- Country: United Kingdom
- Language: English

Publication
- Published in: English Illustrated Magazine
- Publication type: Periodical
- Media type: Print (magazine)
- Publication date: June–July 1884
- Pages: 21

= The Author of Beltraffio =

Book by Henry James

"The Author of Beltraffio" is a short story by Henry James, first published in the English Illustrated Magazine in 1884. This macabre account of desperate family infighting eventually leads to a tragic conclusion. Although the father in the story is a novelist, the tale concentrates far more on his family relationships than on his special concerns as a writer, though some of those concerns affect the outcome.

==Plot summary==

The narrator of the story, a somewhat naive American admirer of English novelist Mark Ambient, visits the writer at his home in Surrey. The narrator is very enthusiastic about Ambient's work, especially his latest novel Beltraffio. He meets Ambient's beautiful but chilly wife, his sickly seven-year-old son Dolcino, and his strange sister Gwendolyn. He also learns that Ambient's wife strongly dislikes her husband's novels and considers them corrupt and pagan.
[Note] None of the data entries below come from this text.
-- ==== Sys2Proof/Machine/Lockstep.lean ====
section
/-!
DEFINITION. Lockstep pairs and failover (R385 to R394), self-test, stewards (R389), slow and aging cores (R276, R396),
parity on the interconnect (R383), ends of runs by watchdogs (R205, R232).
-/
namespace Sys2Proof.Machine

/-- The class RT partition while armed or disarming, with its run. -/
def State.rtRun (s : State) : Option (PartId × RunSt) :=
  match s.rtPart with
  | some p => match (s.part p).run with | some r => some (p, r) | none => none
  | none => none

def State.modFault (s : State) (f : FaultSt → FaultSt) : State := { s with fault := f s.fault }
def State.modPair (s : State) (i : Fin 2) (f : PairSt → PairSt) : State :=
  s.modFault (fun x => { x with pairs := upd x.pairs i f })
def State.modHealth (s : State) (c : CoreId) (f : CoreHealth → CoreHealth) : State :=
  s.modFault (fun x => { x with cores := upd x.cores c f })

/-- Remember when the run that a fault kills was dispatched: the interruption counts from there (R388). -/
def State.noteInterruption (s : State) (r : RunSt) : State :=
  match s.fault.faultRunStart with
  | some _ => s
  | none => s.modFault (fun x => { x with faultRunStart := some r.started })

/-- Kill the RT run with cause 0x0A (R387, R383). -/
def State.lockstepKill (s : State) (p : PartId) (r : RunSt) : State := (s.noteInterruption r).killRun p 0x0A

/-- A mismatch of a pair (R385, R387): counted, RT fault 0x42, the run killed with 0x0A, the pair's self-test awaited. -/
def State.mismatch (s : State) (pair : Fin 2) : State :=
  let x := s.fault.pairs[pair.val]
  match s.rtRun, x.lead, x.checker with
  | some (p, r), some _, some _ =>
    let s := s.modFault (fun f => { f with mismatches := f.mismatches + 1 })
    let s := s.rtFault 0x42 none pair.val
    (s.lockstepKill p r).modPair pair (fun y => { y with testing := true })
  | _, _, _ => s

/-- LOCKSTEP_MISMATCH (R385, R387). -/
def execLockstepMismatch (pair : Fin 2) (s : State) : Out := .next (s.mismatch pair)

/-- The hot spare takes a role of a pair; a new hot spare is borrowed (R387, R391). -/
def State.joinSpare (s : State) (pair : Fin 2) (lead checker : Option (Fin 5)) : State :=
  let s := s.modPair pair (fun y => { y with lead := lead, checker := checker, testing := false })
  let s := s.modFault (fun f => { f with hotSpare := none, failovers := f.failovers + 1, failoverOpen := true })
  s.borrow

/-- CORES_MIN of the RT image and how many pairs stand (each counts as one core, R385). -/
def State.pairsUp (s : State) : Nat :=
  s.fault.pairs.toList.countP (fun p => p.lead.isSome && p.checker.isSome)

/-- A failure with no hot spare (R393, rows 3 to 5): `alive` is a member of the pair that passed self-test. -/
def State.degrade (s : State) (pair : Fin 2) (alive : Option (Fin 5)) (double : Bool) : State :=
  let need := match s.rtPart with | some p => s.minOf p | none => 0
  let s := s.modPair pair (fun y => { y with testing := false })
  if !double ∧ 2 ≤ s.pairsUp ∧ need ≤ s.pairsUp - 1 then
    let s := s.modPair pair (fun y => { y with lead := none, checker := none })
    s.modFault (fun f => { f with hotSpare := alive, lockstep := 1, failovers := f.failovers + 1, failoverOpen := true })
  else match s.fault.degradedOk, alive with
    | true, some a =>
      let s := s.modPair pair (fun y => { y with lead := some a, checker := none })
      (s.modFault (fun f => { f with lockstep := 3 })).rtFault 0x45 (some (coreAt 0 a)) a.val
    | _, _ => s.haltRt (if double then 1 else 2)

/-- Both members pass (R387, R390): the pair is kept once, then the hot spare replaces the checker, then the former
checker replaces the lead and the core of every mismatch is retired, then the service halts with reason 5. -/
def State.unresolved (s : State) (pair : Fin 2) (l c : Fin 5) : State :=
  let x := s.fault.pairs[pair.val]
  match x.stage with
  | 0 => s.modPair pair (fun y => { y with stage := 1, testing := false })
  | 1 =>
    match s.fault.hotSpare with
    | some h => (s.modPair pair (fun y => { y with stage := 2, former := some c })).joinSpare pair (some l) (some h)
    | none => s.degrade pair (some l) false
  | 2 =>
    let s := s.retire (coreAt 0 l) 1
    let s := s.modPair pair (fun y =>
      { y with stage := 3, lead := x.former, checker := some c, former := none, testing := false })
    s.modFault (fun f => { f with failovers := f.failovers + 1, failoverOpen := true })
  | _ => (s.modPair pair (fun y => { y with testing := false })).haltRt 5

/-- A logic self-test of a core ended (R384): SELFTEST_LAST of a test passed, SELFTEST_FAILS of one failed. -/
def State.tested (s : State) (c : CoreId) (passes : Bool) : State :=
  s.modHealth c (fun h => if passes then { h with selftestLast := s.power.timebase }
    else { h with selftestFails := h.selftestFails + 1 })

/-- FAILOVER (R387): what the self-test of both members found. -/
def execFailover (pair : Fin 2) (leadPasses checkerPasses : Bool) (s : State) : Out :=
  let x := s.fault.pairs[pair.val]
  match x.testing, x.lead, x.checker with
  | true, some l, some c =>
    let s := (s.tested (coreAt 0 l) leadPasses).tested (coreAt 0 c) checkerPasses
    match leadPasses, checkerPasses with
    | true, true => .next (s.unresolved pair l c)
    | false, true =>
      let h := s.fault.hotSpare
      let s := s.retire (coreAt 0 l) 1
      .next (match h with | some k => s.joinSpare pair (some c) (some k) | none => s.degrade pair (some c) false)
    | true, false =>
      let h := s.fault.hotSpare
      let s := s.retire (coreAt 0 c) 1
      .next (match h with | some k => s.joinSpare pair (some l) (some k) | none => s.degrade pair (some l) false)
    | false, false =>
      let s := (s.retire (coreAt 0 l) 1).retire (coreAt 0 c) 1
      .next ((s.modPair pair (fun y => { y with testing := false })).haltRt 1)
  | _, _, _ => .next s

/-- Whether a core may be tested now (R384): GATED in a general partition, a parked core being OFF (R358), or the hot spare. -/
def State.testable (s : State) (c : CoreId) : Bool :=
  (s.usable c && (s.runOf c).isNone && !s.rtRole c && decide (c ∉ s.power.parked) &&
    allParts.any (fun p => (s.part p).coreMask.getLsbD c.val && !(s.part p).rt)) ||
  (decide (c.val < 5) && decide (s.fault.hotSpare = some (indexOf c)))

/-- PERIODIC_SELFTEST (R384): a core that fails is retired, a failing array disabled. -/
def execPeriodicSelftest (c : CoreId) (corePasses : Bool) (arrayFails : BitVec 4) (s : State) : Out :=
  if !s.testable c then .next s
  else if corePasses then
    let s := s.tested c true
    .next ((List.range 4).foldl (fun s j => if arrayFails.getLsbD j ∧ j ∈ s.arraysOf c then s.disableArray c j else s) s)
  else
    let hot := decide (c.val < 5) && decide (s.fault.hotSpare = some (indexOf c))
    let s := (s.tested c false).retire c 1
    .next (if hot then (s.modFault (fun f => { f with hotSpare := none })).borrow else s)

/-- The stewards that carry roles. -/
def State.stewardsUp (s : State) : List (Fin 4) :=
  (List.finRange 4).filter (fun i => !s.fault.stewards[i.val].faulted && !s.fault.stewards[i.val].retired)

def State.modSteward (s : State) (i : Fin 4) (f : Steward → Steward) : State :=
  s.modFault (fun x => { x with stewards := upd x.stewards i f })

/-- One hour in ticks. -/
def hourTicks : Nat := 57600000000

/-- STEWARD_HEARTBEAT_MISS (R389): faulted, roles migrate; three faults within one hour retire it; the last one ends the
engine's service (R406). -/
def execStewardHeartbeatMiss (w : Fin 4) (s : State) : Out :=
  let x := s.fault.stewards[w.val]
  if x.faulted ∨ x.retired ∨ !s.booted then .next s
  else
    let times := s.now :: x.faultTimes.filter (fun t => decide (s.now ≤ t + hourTicks))
    let s := s.modFault (fun f => { f with stewardFaults := f.stewardFaults + 1 })
    let s := s.modSteward w (fun y => { y with faulted := true, faultTimes := times, retired := decide (3 ≤ times.length) })
    let s := s.health 0x12 none 0 w.val
    .next (if s.stewardsUp = [] then s.lastStewardLost else s)

/-- The next steward an update reloads: from 3 down to 0, skipping retired and reloaded ones (R412). -/
def State.nextUpdate (s : State) (done : List (Fin 4)) : Option (Fin 4) :=
  ((List.finRange 4).reverse).find? (fun i => !s.fault.stewards[i.val].retired && decide (i ∉ done))

/-- The update, or its rollback, is over (R412, R413). -/
def State.updateEnd (s : State) (u : Update) : State :=
  let st := if u.back then { s.start with update := none, updateState := 4 }
    else { s.start with update := none, updateState := 2, activeSlot := u.toB, fwVersion := u.version, fwCompat := u.compat }
  ({ s with start := st }).irq 7

/-- STEWARD_REJOIN (R389, R412): it takes back its roles on the firmware it loaded; an update goes on with the next. -/
def execStewardRejoin (w : Fin 4) (s : State) : Out :=
  let x := s.fault.stewards[w.val]
  if !x.faulted ∨ x.retired then .next s
  else match s.start.update with
    | some u =>
      if w ≠ u.cur then .next (s.modSteward w (fun y => { y with faulted := false }))
      else
        let s := s.modSteward w (fun y => { y with faulted := false, onB := u.toB })
        let done := w :: u.done
        let left := if u.back then (u.done.find? (fun i => decide (s.fault.stewards[i.val].onB ≠ u.toB) &&
            !s.fault.stewards[i.val].retired)) else s.nextUpdate done
        match left with
        | some n =>
          let s := { s with start := { s.start with update := some { u with cur := n, done := if u.back then u.done else done } } }
          .next (s.modSteward n (fun y => { y with faulted := true }))
        | none => .next (s.updateEnd u)
    | none => .next (s.modSteward w (fun y => { y with faulted := false }))

/-- Whether S_i/C_i × 1.2 is below the mean of the others' rates, over a common denominator (R276). -/
def slowRate (all : List (Nat × (Nat × Nat))) (x : Nat × (Nat × Nat)) : Bool :=
  let prod := all.foldl (fun m y => m * y.2.2) 1
  let n := all.length - 1
  let others := (all.filter (fun y => y.1 ≠ x.1)).foldl (fun m y => m + y.2.1 * (prod / y.2.2)) 0
  decide (12 * x.2.1 * (prod / x.2.2) * n < 10 * others)

/-- Whether a core is a member of a lockstep pair. -/
def State.isMember (s : State) (c : CoreId) : Bool :=
  decide (c.val < 5) && !decide (s.fault.hotSpare = some (indexOf c)) && s.rtRole c

/-- The hot spare takes the place of an RT member that is retired for slowness or aging (R387, R396); with none the pair is degraded
(R393). -/
def State.replaceMember (s : State) (c : CoreId) : State :=
  match (List.finRange 2).find? (fun i => decide (s.fault.pairs[i.val].lead = some (indexOf c) ∨
      s.fault.pairs[i.val].checker = some (indexOf c))) with
  | none => s
  | some i =>
    let x := s.fault.pairs[i.val]
    let other := if x.lead = some (indexOf c) then x.checker else x.lead
    match s.fault.hotSpare with
    | some k => s.joinSpare i other (some k)
    | none => s.degrade i other false

/-- Retire a core, and replace it in its lockstep pair where it is a member. -/
def State.retireMember (s : State) (c : CoreId) (why : Nat) : State :=
  if s.isMember c then (s.retire c why).replaceMember c else s.retire c why

/-- Judge one core of a window (R276, R396). -/
def State.judge (s : State) (all : List (Nat × (Nat × Nat))) (x : Nat × (Nat × Nat)) : State :=
  if h : x.1 < 20 then
    let c : CoreId := ⟨x.1, h⟩
    if slowRate all x then
      let s := s.modHealth c (fun y => { y with slowWindows := y.slowWindows + 1, slowEvents := y.slowEvents + 1 })
      let n := s.fault.cores[c.val].slowWindows.toNat
      let s := s.health 0x04 (some c) 0 n
      if s.fault.slowRetire ≠ 0 ∧ s.fault.slowRetire.toNat ≤ n then s.retireMember c 3 else s
    else s.modHealth c (fun y => { y with slowWindows := 0 })
  else s

/-- STRIP_RATE_WINDOW_END (R276): 16 counted steps. -/
def execStripRateWindowEnd (p : PartId) (s : State) : Out :=
  if (s.part p).rate.steps < 16 then .next s
  else
    let all := (s.part p).rate.rates.filter (fun y => decide (0 < y.2.2))
    let s := s.modPart p (fun x => { x with rate := ⟨0, []⟩ })
    .next (if 2 ≤ all.length then all.foldl (fun s x => s.judge all x) s else s)

/-- AGING_MONITOR_READ (R396). -/
def execAgingMonitorRead (c : CoreId) (margin : Half) (s : State) : Out :=
  let h := s.fault.cores[c.val]
  let f := s.fault
  let below := decide (margin.toNat < f.agingWarn.toNat)
  let low := decide (margin.toNat < f.agingRetire.toNat)
  let member := s.isMember c
  let can := if member then f.hotSpare.isSome else decide (c.val % 5 < 4) && s.spareFree (clusterOf c)
  let again := low && !can && decide (h.agingRaised + hourTicks ≤ s.now)
  let warn := below && (!h.agingBelow || again)
  let s := s.modHealth c (fun x => { x with aging := margin, agingBelow := below,
                                            agingRaised := if warn then s.now else x.agingRaised })
  let s := if warn then s.health 0x05 (some c) 0 margin.toNat else s
  .next (if low && can && (s.usable c || f.borrowed.getLsbD c.val) then s.retireMember c 4 else s)

/-- INTERCONNECT_PARITY_ERROR (R383): an RT run is killed with 0x0A, any other run's step fails with 0x04, region 1. -/
def execInterconnectParityError (p : PartId) (s : State) : Out :=
  match (s.part p).run with
  | none => .next s
  | some r =>
    if (s.part p).rt then
      let s := s.lockstepKill p r
      .next (if s.fault.lockstep = 3 then s.haltRt 3 else s)
    else .next (s.failRun p 0x04 1)

/-- SEQUENCER_WATCHDOG_EXPIRY (R205): the step ends with 0x07 and the core's number. -/
def execSequencerWatchdogExpiry (c : CoreId) (s : State) : Out :=
  match (s.core c).phase with
  | .running => .next (s.failCore c 0x07 c.val)
  | .halted => .next (s.failCore c 0x07 c.val)
  | _ => .next s

/-- WCET_OVERRUN (R232, R390): the RT step ends with 0x07; counted, RT fault 0x47, the service stays ARMED. -/
def execWcetOverrun (s : State) : Out :=
  match s.rtRun with
  | some (p, r) =>
    if r.phase = .running ∧ r.cores.any (fun c => decide ((s.core c).phase ≠ .committed)) then
      let c := match r.cores.find? (fun c => decide ((s.core c).phase ≠ .committed)) with | some c => c | none => 0
      let s := s.modFault (fun f => { f with wcetOverruns := f.wcetOverruns + 1 })
      .next ((s.rtFault 0x47 none 0).failRun p 0x07 c.val)
    else .next s
  | none => .next s

end Sys2Proof.Machine
end

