/-- The array of a pass in which a weight register has wrong parity (R94): of both sets of every register that swaps, of the set
in use where it supplies a product. -/
def parityError (k : Core) (f : PassFlight) : Option Nat :=
  (f.arrays.find? (fun x =>
    let w := k.weights.toList.getD x.2 ⟨none, none⟩
    if f.swap then [w.active, w.shadow].any (fun o => match o with | some y => y.parityBadIn 32 | none => false)
    else match w.active with | some y => y.parityBadIn (passRegRows f y) | none => false)).map (·.2)

/-- Scale spans that a pass reads beside its rows (R208). -/
def passScaleSpans (f : PassFlight) : List Span :=
  if adSc f.ad then (List.range f.m).flatMap (fun m => scaleSpans (adSmodeB f.ad) f.sa f.ssa (adSpr f.ad) m) else []

/-- Change the pass of a bundle in the queue. -/
def Core.modPass (k : Core) (seq : Nat) (g : PassFlight → PassFlight) : Core :=
  { k with passQ := k.passQ.map (fun f => if f.seq = seq then g f else f) }

/-- A pass begins (R92, R94, R208): its registers are checked and swapped, its addresses checked. -/
def State.beginPass (s : State) (c : CoreId) (f : PassFlight) : State :=
  match parityError (s.core c) f with
  | some a => s.disableArray c a
  | none =>
    let k := s.core c
    let k := if f.swap then k.swapArrays f.arrays else k
    let rows := (List.range f.m).mapM (fun m => rowSpans f (passEntries k f) m)
    match rows.bind (fun r => (f.win.spans (r.flatten ++ passScaleSpans f)).map (fun xs => (r, xs))) with
    | none => s.failCore c 0x03 0
    | some (r, xs) => s.modCore c (fun _ => k.modPass f.seq (fun g =>
        { g with feed := some (Feed.start f.tag (r.flatten.map (fun x => (f.win.phys x.1, x.2)))), reads := xs }))

/-- The results of a pass from the bytes it has read (R88, R208). -/
def passSums (k : Core) (f : PassFlight) : List (List (List Word × Flags)) :=
  let e := passEntries k f
  let acts := (List.range f.m).map (fun m =>
    (rowCodes k f e m f.kr,
      if adSc f.ad then some (scaleFactor (adSmodeB f.ad) (k.scaleAt f.win (adSmodeB f.ad) f.sa f.ssa (adSpr f.ad) m)) else none))
  f.arrays.zipIdx.map (fun x => acts.map (fun y => rowSums f (k.active x.1.2) x.2 y.1 y.2))

/-- A pass that has begun reads on, and when it has its last row it has streamed (R88, R168). -/
def State.streamPass (s : State) (c : CoreId) (seq : Nat) : State :=
  match (s.core c).passQ.find? (fun f => decide (f.seq = seq)) with
  | some f => match f.feed with
    | none => s
    | some fd =>
      let sc := (passScaleSpans f).map (fun x => (f.win.phys x.1, x.2))
      let s := s.goFeed c f.tag fd (fun fd k => k.modPass seq (fun g => { g with feed := some fd, reads := fd.todo ++ sc }))
      match (s.core c).passQ.find? (fun f => decide (f.seq = seq)) with
      | some f => match f.feed with
        | some fd =>
          if !fd.todo.isEmpty then s
          else s.withNear c f.reads (fun s =>
            s.modCore c (fun k => k.modPass seq (fun g =>
              { g with started := true, reads := [], sums := passSums (k.withCap fd) f })))
        | none => s
      | none => s
  | none => s

/-- The pass streams as far as its tags let it (R88, R92, R168). -/
def State.startPass (s : State) (c : CoreId) (f : PassFlight) : State :=
  match f.feed with
  | none => (s.beginPass c f).streamPass c f.seq
  | some _ => s.streamPass c f.seq

/-- Whether the next pass may stream: the AGA is free, and no earlier load of its swap is open (R92, R169). -/
def Core.passMayStart (k : Core) (f : PassFlight) : Bool :=
  !k.agaBlocked f.seq &&
  (!f.swap || k.agbQ.all (fun l => l.isImport || decide (f.seq ≤ l.seq) ||
    !(l.arrays.any (fun x => f.arrays.any (fun y => decide (x.2 = y.2))))))
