/-- Where channel c0 + i of a tap lies: offset and element index, or pad. -/
def tapPlace (ad : Nat) (wd : List Nat) (base q y tap c0 i : Nat) : Option (Int × Nat) :=
  let w := wdNat wd
  let ow := fld w 63 48
  let oh := if ow = 0 then 0 else q / ow
  if fld w 79 64 ≤ oh then none
  else (winPlace w y oh (q % ow) tap (c0 + i) (fmtD (adTfmt ad)).bits).map (fun x => ((base : Int) + x.1, x.2))

/-- Near spans of a tap load; none when a byte lies below the window. -/
def tapSpans (ad : Nat) (wd : List Nat) (base q y tap c0 : Nat) : Option (List Span) :=
  ((List.range 64).filterMap (tapPlace ad wd base q y tap c0)).mapM (fun x =>
    if x.1 < 0 then none else some (x.1.toNat, (fmtD (adTfmt ad)).width))

/-- TAP (R154): sP holds output pixel, tap and first channel. -/
def State.issueTap (s : State) (c : CoreId) (k0 : Core) (ad : Fin 8) (aB : AReg) (sP sY : SReg) (vD : VReg)
    (padMax : Bool) : State :=
  let d := k0.ad ad
  let x := (k0.sreg sP).toNat
  let wd := k0.wd (adWd d)
  let base := k0.areg aB.val
  let q := fld x 31 0
  let tap := fld x 47 32
  let c0 := fld x 59 48
  match tapSpans d wd base q (k0.s32 sY) tap c0 with
  | none => s.failCore c 0x03 0
  | some sp => s.checked c k0.win sp (fun xs => s.modCore c (fun k => { k with tapQ := k.tapQ ++
      [{ seq := k0.seq, kind := .tap vD d wd base q (k0.s32 sY) tap c0 padMax (s.codebook c (k0.book (0x10 + ad.val))), win := k0.win, reads := xs,
         tag := readTag (adTag d), feed := Feed.start (readTag (adTag d)) xs }] }))

/-- STLD (R121). -/
def State.issueStld (s : State) (c : CoreId) (k0 : Core) (row : Fin 4) (a : AReg) (tag : BitVec 2) (sLen : SReg)
    (doff : BitVec 13) : State :=
  let len := k0.s32 sLen % 2 ^ 24
  s.checked c k0.win [(k0.areg a.val, len)] (fun xs => s.modCore c (fun k => { k with tapQ := k.tapQ ++
    [{ seq := k0.seq, kind := .stld row len (2 * doff.toNat), win := k0.win, reads := xs,
       tag := readTag tag.toNat, feed := Feed.start (readTag tag.toNat) xs }] }))

/-- One element of a tap load widened to a lane: a BG4 code stands for its codebook entry (R154, R35, R71). -/
def tapLane (f : Fmt) (cb : List Half) (x : Nat) : Word × Flags :=
  match f with | .bg4 => to32 (elemVal .bg4 cb x) | g => widenLane g x

/-- The lanes of a tap load with their flags. -/
def tapLanes (k : Core) (win : NsWin) (ad : Nat) (wd : List Nat) (base q y tap c0 : Nat) (padMax : Bool) (book : List Byte) :
    Lanes × Flags :=
  let f := fmtD (adTfmt ad)
  let cb := bookEntries book
  let one := fun (i : Nat) => match tapPlace ad wd base q y tap c0 i with
    | some x => tapLane f cb (elemAt f (k.nearAt win x.1.toNat f.width) x.2)
    | none => (tapPad f padMax, 0)
  let r := Vector.ofFn (fun i : Fin 64 => one i.val)
  (r.map (·.1), orFlags (r.toList.map (·.2)))

/-- What a load of address generator A delivers (R121, R154). -/
def Core.deliverTap (k : Core) (f : TapFlight) (read : Core) : Core :=
  match f.kind with
  | .tap v ad wd base p y tap c0 padMax book =>
    let r := tapLanes read f.win ad wd base p y tap c0 padMax book
    (k.setV v.val r.1).raiseVec r.2
  | .stld row len dst =>
    match f.feed.cap.map (·.1) ++ f.reads.map (·.1) with
    | off :: _ => k.storeWrite row.val dst (read.nearRead off len)
    | [] => k

/-- Whether a load of address generator A waits for an older write of its register, or for a pass that reads the bytes it
would write (R131, R134). -/
def Core.tapBlocked (k : Core) (f : TapFlight) : Bool :=
  match f.kind with
  | .tap v _ _ _ _ _ _ _ _ _ => k.olderV f.seq [v.val]
  | .stld row len dst => k.mvQ.any (fun m => decide (m.seq ≤ f.seq) && storeMeets m row dst len)

/-- The oldest load of address generator A reads as far as its tags let it; rows of passes issued before it come first (R168,
R169). -/
def State.feedTap (s : State) (c : CoreId) : State :=
  match (s.core c).tapQ with
  | f :: _ =>
    if (s.core c).passQ.any (fun p => decide (p.seq < f.seq) && !p.started) then s
    else s.goFeed c f.tag f.feed (fun fd k => match k.tapQ with
      | g :: r => { k with tapQ := { g with feed := fd, reads := fd.todo } :: r }
      | [] => k)
  | [] => s

/-- TAP_LOAD_LANDED: the oldest load of address generator A lands (R131, R134, R154). -/
def State.landTap (s : State) (c : CoreId) : State :=
  let s := (s.settleAga c).feedTap c
  let k := s.core c
  match k.tapQ with
  | [] => s
  | f :: rest =>
    if ({ k with tapQ := rest } : Core).tapBlocked f || !tapFed k f ||
        k.passQ.any (fun p => decide (p.seq < f.seq) && !p.started) then s
    else s.withNear c f.reads (fun s =>
      (s.modCore c (fun k => ({ k with tapQ := rest }).deliverTap f (k.withCap f.feed))).settleAga c)

end Sys2Proof.Machine
end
Dolcino eventually becomes much more ill. In order to "protect" him from what she sees as the baleful influence of his father, Ambient's wife withholds the boy's medicine. Dolcino dies, and the details of his mother's conduct are told to the narrator by Gwendolyn. The mother, grief-stricken over her role in Dolcino's final illness, dies herself after a few months. In a grimly ironic note to conclude the story, the narrator says Ambient later revealed that his wife had become partially reconciled to his novels and even read Beltraffio in the weeks before her death.

==Key themes==
When James was mulling over this story in his Notebooks, he wondered if the tale would be "too gruesome" and "too unnatural." The double dose of mortality at the end of the story may seem extreme, but James narrates events so smoothly—even with touches of humor, especially about Ambient's bizarre, arty sister—that readers may accept the catastrophe as perhaps not inevitable but somewhat believable.

In the Notebooks James said he based the story on the real-life marriage of John Addington Symonds, an English art historian, poet, and proponent of homosexuality who was constantly quarreling with his very proper wife. The contrast of an esthetic point of view, carried "even to morbidness" (to use James's own words), with a more rigid, traditionalist stance creates the story's intense atmosphere of conflict. The tragic outcome might seem perverse and even silly when considered as part of a supposedly realistic story. But at least James prepares thoroughly for the conclusion with an extensive treatment of the discord in the Ambients' marriage.

==Critical evaluation==
Critic Robert Gale, in an odd echo of James' own comments in the Notebooks, called this story "morbid," and that verdict has found some agreement among other critics. Most commentators concede that James narrates the harsh events powerfully, and that he makes the conclusion as convincing as anybody could. Ambient's weird sister has also been much appreciated as a clever satire on the self-consciously "artistic" personality.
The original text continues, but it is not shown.